▼

-- ==== Sys2Proof/Machine/Macsec.lean ====
section
/-! DEFINITION. Frames under MACsec (R354), laid out by IEEE 802.1AE-2018, which the rule names: the SecTAG with an explicit
SCI, GCM-AES-256 and GCM-AES-XPN-256. Log entry 61. -/

namespace Sys2Proof.Machine

open Sys2Proof

/-- A secure association: its parts in the table (R363). -/
structure Sa where
  sci : List Byte
  en : Bool
  xpn : Bool
  active : Bool
  an : Nat
  ssci : List Byte
  pn : Nat
  window : Nat
  salt : List Byte
  key : List Byte
  deriving DecidableEq, Repr

/-- The bytes of an entry. -/
def entBytes (e : BitVec 128) (i n : Nat) : List Byte := bytesAt (leBytes 16 e.toNat) i n

/-- The association of its five parts. -/
def saOf (l : List (BitVec 128)) : Sa :=
  let part (i : Nat) : BitVec 128 := l.getD i 0
  let f := (entBytes (part 0) 8 1).headD 0
  { sci := entBytes (part 0) 0 8, en := f.getLsbD 0, xpn := f.getLsbD 1, active := f.getLsbD 2, an := f.toNat / 8 % 4
    ssci := entBytes (part 0) 12 4, pn := leNat (entBytes (part 1) 0 8), window := leNat (entBytes (part 1) 8 4)
    salt := entBytes (part 2) 0 12, key := entBytes (part 3) 0 16 ++ entBytes (part 4) 0 16 }

/-- The nonce of packet number pn. -/
def Sa.nonce (a : Sa) (pn : Nat) : List Byte :=
  if a.xpn then List.zipWith (· ^^^ ·) a.salt (a.ssci ++ beBytes 8 pn) else a.sci ++ beBytes 4 pn

/-- Bytes that protection adds to a frame: a SecTAG of 16 and an ICV of 16. -/
def secLen : Nat := 32

/-- A frame protected under packet number pn. -/
def Sa.protect (a : Sa) (pn : Nat) (b : List Byte) : List Byte :=
  let t := b.drop 12
  let tag := [0x88, 0xE5, BitVec.ofNat 8 (0x2C + a.an), BitVec.ofNat 8 (if t.length < 48 then t.length else 0)] ++ beBytes 4 pn ++ a.sci
  let head := b.take 12 ++ tag
  let r := gcmSeal a.key (a.nonce pn) head t
  head ++ r.1 ++ r.2

/-- The full packet number of a received low word: with XPN the one nearest above the lowest acceptable. -/
def Sa.fullPn (a : Sa) (low : Nat) : Nat :=
  if ¬ a.xpn then low
  else
    let hi := a.pn / 2 ^ 32
    let mine := a.pn % 2 ^ 32
    (if 2 ^ 31 ≤ mine ∧ low < 2 ^ 31 ∧ low < mine then hi + 1 else hi) * 2 ^ 32 + low

/-- A received frame opened: its packet number and the frame in clear; none where it is not protected under this association.
With E and C both 0 it is authenticated only. -/
def Sa.unprotect (a : Sa) (b : List Byte) : Option (Nat × List Byte) :=
  let tci := (b.getD 14 0).toNat
  let n := if tci / 32 % 2 = 1 then 28 else 20
  let sci := if tci / 32 % 2 = 1 then bytesAt b 20 8 else bytesAt b 6 6 ++ [0, 1]
  let pn := a.fullPn (beNat (bytesAt b 16 4))
  let body := (b.drop n).take (b.length - n - 16)
  let sl := (b.getD 15 0).toNat
  let icv := b.drop (b.length - 16)
  if b.length < n + 16 ∨ beNat (bytesAt b 12 2) ≠ 0x88E5 ∨ 128 ≤ tci ∨ sci ≠ a.sci ∨ tci % 4 ≠ a.an ∨ pn = 0 ∨
     (sl ≠ 0 ∧ sl ≠ body.length) then none
  else if tci / 4 % 4 = 3 then (gcmOpen a.key (a.nonce pn) (b.take n) body icv).map fun t => (pn, b.take 12 ++ t)
  else if tci / 4 % 4 = 0 then (gcmOpen a.key (a.nonce pn) (b.take n ++ body) [] icv).map fun _ => (pn, b.take 12 ++ body)
  else none

end Sys2Proof.Machine
end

▲

Your task is to transcribe the line containing "under this association." and every line after it, through the last line of the data, exactly as written and with nothing more.

• _EXPECTED OUTPUT_
/-- A received frame opened: its packet number and the frame in clear; none where it is not protected under this association.
With E and C both 0 it is authenticated only. -/
def Sa.unprotect (a : Sa) (b : List Byte) : Option (Nat × List Byte) :=
  let tci := (b.getD 14 0).toNat
  let n := if tci / 32 % 2 = 1 then 28 else 20
  let sci := if tci / 32 % 2 = 1 then bytesAt b 20 8 else bytesAt b 6 6 ++ [0, 1]
  let pn := a.fullPn (beNat (bytesAt b 16 4))
  let body := (b.drop n).take (b.length - n - 16)
  let sl := (b.getD 15 0).toNat
  let icv := b.drop (b.length - 16)
  if b.length < n + 16 ∨ beNat (bytesAt b 12 2) ≠ 0x88E5 ∨ 128 ≤ tci ∨ sci ≠ a.sci ∨ tci % 4 ≠ a.an ∨ pn = 0 ∨
     (sl ≠ 0 ∧ sl ≠ body.length) then none
  else if tci / 4 % 4 = 3 then (gcmOpen a.key (a.nonce pn) (b.take n) body icv).map fun t => (pn, b.take 12 ++ t)
  else if tci / 4 % 4 = 0 then (gcmOpen a.key (a.nonce pn) (b.take n ++ body) [] icv).map fun _ => (pn, b.take 12 ++ body)
  else none

end Sys2Proof.Machine
end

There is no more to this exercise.